==== Available records
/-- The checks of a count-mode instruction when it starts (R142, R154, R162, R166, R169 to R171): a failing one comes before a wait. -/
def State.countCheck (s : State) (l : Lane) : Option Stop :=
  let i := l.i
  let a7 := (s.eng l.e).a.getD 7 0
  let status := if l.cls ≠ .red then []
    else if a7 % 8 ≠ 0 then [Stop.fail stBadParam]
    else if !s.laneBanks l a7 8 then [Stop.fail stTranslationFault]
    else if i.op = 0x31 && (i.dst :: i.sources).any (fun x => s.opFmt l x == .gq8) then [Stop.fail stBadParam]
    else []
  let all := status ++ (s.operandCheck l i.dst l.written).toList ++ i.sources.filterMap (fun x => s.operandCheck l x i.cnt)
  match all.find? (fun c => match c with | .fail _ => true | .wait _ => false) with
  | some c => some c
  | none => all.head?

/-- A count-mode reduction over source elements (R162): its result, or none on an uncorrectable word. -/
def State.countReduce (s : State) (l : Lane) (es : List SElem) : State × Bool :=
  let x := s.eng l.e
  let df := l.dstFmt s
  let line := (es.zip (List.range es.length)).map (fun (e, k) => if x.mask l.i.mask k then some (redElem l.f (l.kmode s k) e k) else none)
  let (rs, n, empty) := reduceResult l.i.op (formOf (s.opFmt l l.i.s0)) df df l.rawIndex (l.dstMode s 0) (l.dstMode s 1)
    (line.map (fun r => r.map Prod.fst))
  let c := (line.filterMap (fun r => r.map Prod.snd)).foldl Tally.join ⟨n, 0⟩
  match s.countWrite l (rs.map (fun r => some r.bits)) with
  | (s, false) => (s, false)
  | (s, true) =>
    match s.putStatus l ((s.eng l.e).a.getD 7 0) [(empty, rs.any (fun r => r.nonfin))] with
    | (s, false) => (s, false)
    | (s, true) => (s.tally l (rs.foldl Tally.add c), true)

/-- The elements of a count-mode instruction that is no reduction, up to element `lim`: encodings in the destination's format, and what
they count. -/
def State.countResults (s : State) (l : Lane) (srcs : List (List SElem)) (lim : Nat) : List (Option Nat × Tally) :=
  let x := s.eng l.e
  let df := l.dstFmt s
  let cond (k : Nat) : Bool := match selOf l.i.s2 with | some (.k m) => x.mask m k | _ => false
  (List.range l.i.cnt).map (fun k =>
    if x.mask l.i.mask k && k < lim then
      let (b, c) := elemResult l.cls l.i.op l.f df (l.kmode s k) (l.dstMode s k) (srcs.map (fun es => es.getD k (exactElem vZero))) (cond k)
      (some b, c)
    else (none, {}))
========
==== Available records
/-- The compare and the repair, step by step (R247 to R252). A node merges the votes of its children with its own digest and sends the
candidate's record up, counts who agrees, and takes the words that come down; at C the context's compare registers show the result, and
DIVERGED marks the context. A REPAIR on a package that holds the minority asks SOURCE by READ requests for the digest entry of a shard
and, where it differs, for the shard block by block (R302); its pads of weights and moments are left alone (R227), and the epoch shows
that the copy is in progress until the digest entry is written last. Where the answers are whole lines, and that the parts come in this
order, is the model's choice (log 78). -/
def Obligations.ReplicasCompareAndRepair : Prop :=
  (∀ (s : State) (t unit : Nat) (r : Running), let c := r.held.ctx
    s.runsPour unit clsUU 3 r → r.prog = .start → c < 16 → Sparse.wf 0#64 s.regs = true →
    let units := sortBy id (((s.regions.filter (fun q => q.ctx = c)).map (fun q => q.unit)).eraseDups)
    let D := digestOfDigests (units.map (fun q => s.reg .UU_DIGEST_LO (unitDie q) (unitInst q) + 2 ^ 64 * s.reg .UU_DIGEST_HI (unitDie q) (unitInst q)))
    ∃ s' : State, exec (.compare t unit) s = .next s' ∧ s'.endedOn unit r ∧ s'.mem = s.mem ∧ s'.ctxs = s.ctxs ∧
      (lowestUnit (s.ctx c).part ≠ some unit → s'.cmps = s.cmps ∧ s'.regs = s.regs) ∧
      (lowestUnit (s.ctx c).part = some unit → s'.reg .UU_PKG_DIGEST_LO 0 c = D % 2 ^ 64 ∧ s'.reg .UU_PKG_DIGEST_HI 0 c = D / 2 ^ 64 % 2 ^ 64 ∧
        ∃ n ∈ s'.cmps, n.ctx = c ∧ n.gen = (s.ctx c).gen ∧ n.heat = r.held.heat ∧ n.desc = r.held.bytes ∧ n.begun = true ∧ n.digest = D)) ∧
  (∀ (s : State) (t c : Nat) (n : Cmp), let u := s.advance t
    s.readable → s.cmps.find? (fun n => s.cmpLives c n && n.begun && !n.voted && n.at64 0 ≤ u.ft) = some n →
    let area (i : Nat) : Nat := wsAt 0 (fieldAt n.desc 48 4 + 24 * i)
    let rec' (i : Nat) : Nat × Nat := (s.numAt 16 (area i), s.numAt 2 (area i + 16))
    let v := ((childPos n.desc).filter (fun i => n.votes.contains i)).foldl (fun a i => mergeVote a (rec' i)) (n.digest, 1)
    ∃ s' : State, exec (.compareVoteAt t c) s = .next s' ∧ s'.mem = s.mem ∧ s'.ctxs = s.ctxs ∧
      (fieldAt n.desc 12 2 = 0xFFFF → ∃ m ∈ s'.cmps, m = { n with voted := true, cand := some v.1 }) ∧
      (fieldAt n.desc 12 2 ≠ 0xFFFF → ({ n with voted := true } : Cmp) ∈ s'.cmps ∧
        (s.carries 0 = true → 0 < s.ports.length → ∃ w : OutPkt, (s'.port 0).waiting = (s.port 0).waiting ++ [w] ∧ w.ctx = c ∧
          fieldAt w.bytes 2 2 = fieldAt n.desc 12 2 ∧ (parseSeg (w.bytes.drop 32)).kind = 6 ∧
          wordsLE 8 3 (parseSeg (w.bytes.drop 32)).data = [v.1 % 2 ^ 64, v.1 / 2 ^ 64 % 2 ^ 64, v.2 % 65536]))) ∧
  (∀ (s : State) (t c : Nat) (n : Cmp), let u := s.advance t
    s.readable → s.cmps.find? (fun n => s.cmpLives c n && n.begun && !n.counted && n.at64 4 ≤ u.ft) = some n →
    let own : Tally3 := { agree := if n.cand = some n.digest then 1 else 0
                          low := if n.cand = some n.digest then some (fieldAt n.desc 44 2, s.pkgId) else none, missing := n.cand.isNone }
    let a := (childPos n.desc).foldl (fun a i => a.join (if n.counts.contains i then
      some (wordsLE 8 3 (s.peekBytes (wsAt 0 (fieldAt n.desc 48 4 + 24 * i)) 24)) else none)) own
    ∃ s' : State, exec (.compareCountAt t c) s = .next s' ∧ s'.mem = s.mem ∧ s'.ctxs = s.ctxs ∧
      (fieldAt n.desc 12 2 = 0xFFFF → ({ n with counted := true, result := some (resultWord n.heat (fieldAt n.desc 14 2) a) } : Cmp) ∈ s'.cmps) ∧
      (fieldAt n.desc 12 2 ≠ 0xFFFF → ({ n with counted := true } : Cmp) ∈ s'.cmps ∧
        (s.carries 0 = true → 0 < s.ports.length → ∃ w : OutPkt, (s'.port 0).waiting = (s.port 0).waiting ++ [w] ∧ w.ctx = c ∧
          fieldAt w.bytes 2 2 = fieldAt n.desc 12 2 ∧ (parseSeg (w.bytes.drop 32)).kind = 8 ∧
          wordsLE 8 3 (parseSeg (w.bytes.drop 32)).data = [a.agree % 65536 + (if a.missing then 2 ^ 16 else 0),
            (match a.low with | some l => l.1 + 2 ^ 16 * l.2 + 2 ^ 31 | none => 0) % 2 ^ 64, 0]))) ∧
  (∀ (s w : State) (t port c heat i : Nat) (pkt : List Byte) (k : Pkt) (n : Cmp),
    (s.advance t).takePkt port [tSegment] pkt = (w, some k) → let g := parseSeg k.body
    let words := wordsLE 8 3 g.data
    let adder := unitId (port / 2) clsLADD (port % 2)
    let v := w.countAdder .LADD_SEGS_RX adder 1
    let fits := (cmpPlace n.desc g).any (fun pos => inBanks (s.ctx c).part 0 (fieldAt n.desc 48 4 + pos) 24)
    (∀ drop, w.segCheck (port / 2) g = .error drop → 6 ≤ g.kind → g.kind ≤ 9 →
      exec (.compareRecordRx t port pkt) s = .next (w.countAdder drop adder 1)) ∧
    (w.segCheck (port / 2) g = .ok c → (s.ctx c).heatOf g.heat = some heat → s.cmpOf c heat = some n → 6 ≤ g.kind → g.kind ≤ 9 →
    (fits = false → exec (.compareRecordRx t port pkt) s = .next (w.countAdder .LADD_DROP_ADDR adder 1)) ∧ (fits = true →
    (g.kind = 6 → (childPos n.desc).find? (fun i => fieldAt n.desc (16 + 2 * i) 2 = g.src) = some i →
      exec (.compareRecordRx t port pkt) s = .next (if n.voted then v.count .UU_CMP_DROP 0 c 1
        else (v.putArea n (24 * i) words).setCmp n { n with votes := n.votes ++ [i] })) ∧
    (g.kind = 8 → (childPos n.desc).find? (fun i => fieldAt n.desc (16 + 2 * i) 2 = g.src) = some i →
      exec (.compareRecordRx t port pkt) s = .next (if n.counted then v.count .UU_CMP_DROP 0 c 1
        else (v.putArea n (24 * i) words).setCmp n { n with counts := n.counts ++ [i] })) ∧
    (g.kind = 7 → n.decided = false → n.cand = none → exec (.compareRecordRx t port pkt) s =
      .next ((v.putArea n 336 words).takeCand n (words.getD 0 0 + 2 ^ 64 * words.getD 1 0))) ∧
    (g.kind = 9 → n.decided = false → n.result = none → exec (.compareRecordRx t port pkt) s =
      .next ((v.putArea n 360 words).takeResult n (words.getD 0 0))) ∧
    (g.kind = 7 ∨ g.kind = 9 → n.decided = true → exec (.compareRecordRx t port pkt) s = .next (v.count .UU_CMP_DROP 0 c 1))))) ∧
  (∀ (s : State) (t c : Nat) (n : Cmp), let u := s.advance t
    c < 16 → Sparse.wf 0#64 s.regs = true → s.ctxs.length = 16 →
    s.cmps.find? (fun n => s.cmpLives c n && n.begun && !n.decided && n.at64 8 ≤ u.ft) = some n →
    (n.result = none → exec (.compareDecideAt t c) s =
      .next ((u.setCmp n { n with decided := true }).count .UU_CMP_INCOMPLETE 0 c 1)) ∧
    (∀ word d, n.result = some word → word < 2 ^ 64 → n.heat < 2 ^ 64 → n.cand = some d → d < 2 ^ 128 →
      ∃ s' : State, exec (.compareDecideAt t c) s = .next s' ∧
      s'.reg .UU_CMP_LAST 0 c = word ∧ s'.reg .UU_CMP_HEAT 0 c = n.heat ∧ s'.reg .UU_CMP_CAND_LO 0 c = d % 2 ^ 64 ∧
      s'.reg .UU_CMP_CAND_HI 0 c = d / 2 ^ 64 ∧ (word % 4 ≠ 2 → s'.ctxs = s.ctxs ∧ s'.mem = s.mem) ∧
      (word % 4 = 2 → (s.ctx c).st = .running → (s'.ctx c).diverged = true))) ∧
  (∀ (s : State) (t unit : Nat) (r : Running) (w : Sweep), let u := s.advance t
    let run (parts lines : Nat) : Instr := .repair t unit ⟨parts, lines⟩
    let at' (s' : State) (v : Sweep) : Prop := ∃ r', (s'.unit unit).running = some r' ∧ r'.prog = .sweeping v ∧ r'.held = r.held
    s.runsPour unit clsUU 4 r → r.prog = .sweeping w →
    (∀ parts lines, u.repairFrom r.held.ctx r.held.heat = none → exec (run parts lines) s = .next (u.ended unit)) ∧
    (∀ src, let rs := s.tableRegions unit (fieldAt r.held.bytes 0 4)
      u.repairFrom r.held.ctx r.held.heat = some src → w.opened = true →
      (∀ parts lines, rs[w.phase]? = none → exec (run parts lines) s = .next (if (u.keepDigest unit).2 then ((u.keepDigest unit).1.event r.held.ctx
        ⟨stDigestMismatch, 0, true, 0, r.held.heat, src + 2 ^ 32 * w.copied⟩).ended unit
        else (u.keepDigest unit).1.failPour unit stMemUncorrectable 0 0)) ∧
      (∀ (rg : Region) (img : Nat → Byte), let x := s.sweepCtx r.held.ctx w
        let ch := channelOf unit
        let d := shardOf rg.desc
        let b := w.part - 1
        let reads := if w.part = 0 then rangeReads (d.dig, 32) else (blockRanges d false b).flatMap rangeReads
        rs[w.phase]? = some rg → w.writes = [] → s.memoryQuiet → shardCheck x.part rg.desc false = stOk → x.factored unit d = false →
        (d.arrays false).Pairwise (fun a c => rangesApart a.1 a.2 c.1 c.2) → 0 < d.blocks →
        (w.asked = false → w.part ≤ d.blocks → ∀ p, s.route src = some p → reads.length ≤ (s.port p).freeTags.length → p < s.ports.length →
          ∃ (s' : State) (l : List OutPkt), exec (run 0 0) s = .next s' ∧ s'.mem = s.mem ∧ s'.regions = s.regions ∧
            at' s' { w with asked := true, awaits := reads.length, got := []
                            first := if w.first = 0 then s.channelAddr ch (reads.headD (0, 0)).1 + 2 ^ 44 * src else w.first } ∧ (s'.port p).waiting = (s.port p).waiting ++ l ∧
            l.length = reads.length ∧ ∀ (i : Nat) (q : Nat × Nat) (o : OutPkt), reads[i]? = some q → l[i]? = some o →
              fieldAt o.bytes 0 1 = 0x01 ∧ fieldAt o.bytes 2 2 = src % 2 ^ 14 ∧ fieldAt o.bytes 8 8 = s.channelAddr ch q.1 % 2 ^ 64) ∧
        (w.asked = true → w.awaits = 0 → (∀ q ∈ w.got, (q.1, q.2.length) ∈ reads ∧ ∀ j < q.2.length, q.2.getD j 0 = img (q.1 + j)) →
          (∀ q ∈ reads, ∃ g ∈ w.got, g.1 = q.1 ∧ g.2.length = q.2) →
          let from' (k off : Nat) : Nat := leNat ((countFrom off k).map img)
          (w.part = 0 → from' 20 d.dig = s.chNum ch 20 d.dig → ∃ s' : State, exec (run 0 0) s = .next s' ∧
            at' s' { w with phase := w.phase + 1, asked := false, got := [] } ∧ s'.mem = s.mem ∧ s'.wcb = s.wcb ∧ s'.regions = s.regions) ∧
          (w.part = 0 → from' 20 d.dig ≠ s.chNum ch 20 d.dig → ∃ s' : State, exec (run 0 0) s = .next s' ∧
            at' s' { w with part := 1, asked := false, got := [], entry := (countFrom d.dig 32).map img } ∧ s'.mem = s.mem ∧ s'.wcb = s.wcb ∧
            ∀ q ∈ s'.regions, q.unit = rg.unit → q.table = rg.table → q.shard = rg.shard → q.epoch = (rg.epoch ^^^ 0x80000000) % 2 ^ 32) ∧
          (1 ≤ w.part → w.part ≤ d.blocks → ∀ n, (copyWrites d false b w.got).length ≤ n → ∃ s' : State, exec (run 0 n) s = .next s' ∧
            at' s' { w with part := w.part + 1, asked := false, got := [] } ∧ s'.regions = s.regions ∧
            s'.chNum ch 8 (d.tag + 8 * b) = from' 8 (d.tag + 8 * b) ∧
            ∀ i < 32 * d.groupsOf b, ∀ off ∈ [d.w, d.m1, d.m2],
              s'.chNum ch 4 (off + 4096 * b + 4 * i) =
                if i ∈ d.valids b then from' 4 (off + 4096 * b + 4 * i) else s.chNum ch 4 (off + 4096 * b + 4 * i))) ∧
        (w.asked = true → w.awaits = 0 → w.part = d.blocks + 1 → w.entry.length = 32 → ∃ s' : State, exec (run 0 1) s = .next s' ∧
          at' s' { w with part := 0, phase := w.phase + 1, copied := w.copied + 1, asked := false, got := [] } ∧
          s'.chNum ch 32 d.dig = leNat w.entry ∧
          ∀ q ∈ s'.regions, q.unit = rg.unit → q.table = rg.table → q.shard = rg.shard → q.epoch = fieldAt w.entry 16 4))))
========
→ Directions for this task
Please output exactly the lines between the one holding "c := r.held.ctx" and the one holding "(lowestUnit (s.ctx c).part = some" in the records above, inclusive, and nothing more.

→ Result for this exercise
  (∀ (s : State) (t unit : Nat) (r : Running), let c := r.held.ctx
    s.runsPour unit clsUU 3 r → r.prog = .start → c < 16 → Sparse.wf 0#64 s.regs = true →
    let units := sortBy id (((s.regions.filter (fun q => q.ctx = c)).map (fun q => q.unit)).eraseDups)
    let D := digestOfDigests (units.map (fun q => s.reg .UU_DIGEST_LO (unitDie q) (unitInst q) + 2 ^ 64 * s.reg .UU_DIGEST_HI (unitDie q) (unitInst q)))
    ∃ s' : State, exec (.compare t unit) s = .next s' ∧ s'.endedOn unit r ∧ s'.mem = s.mem ∧ s'.ctxs = s.ctxs ∧
      (lowestUnit (s.ctx c).part ≠ some unit → s'.cmps = s.cmps ∧ s'.regs = s.regs) ∧
      (lowestUnit (s.ctx c).part = some unit → s'.reg .UU_PKG_DIGEST_LO 0 c = D % 2 ^ 64 ∧ s'.reg .UU_PKG_DIGEST_HI 0 c = D / 2 ^ 64 % 2 ^ 64 ∧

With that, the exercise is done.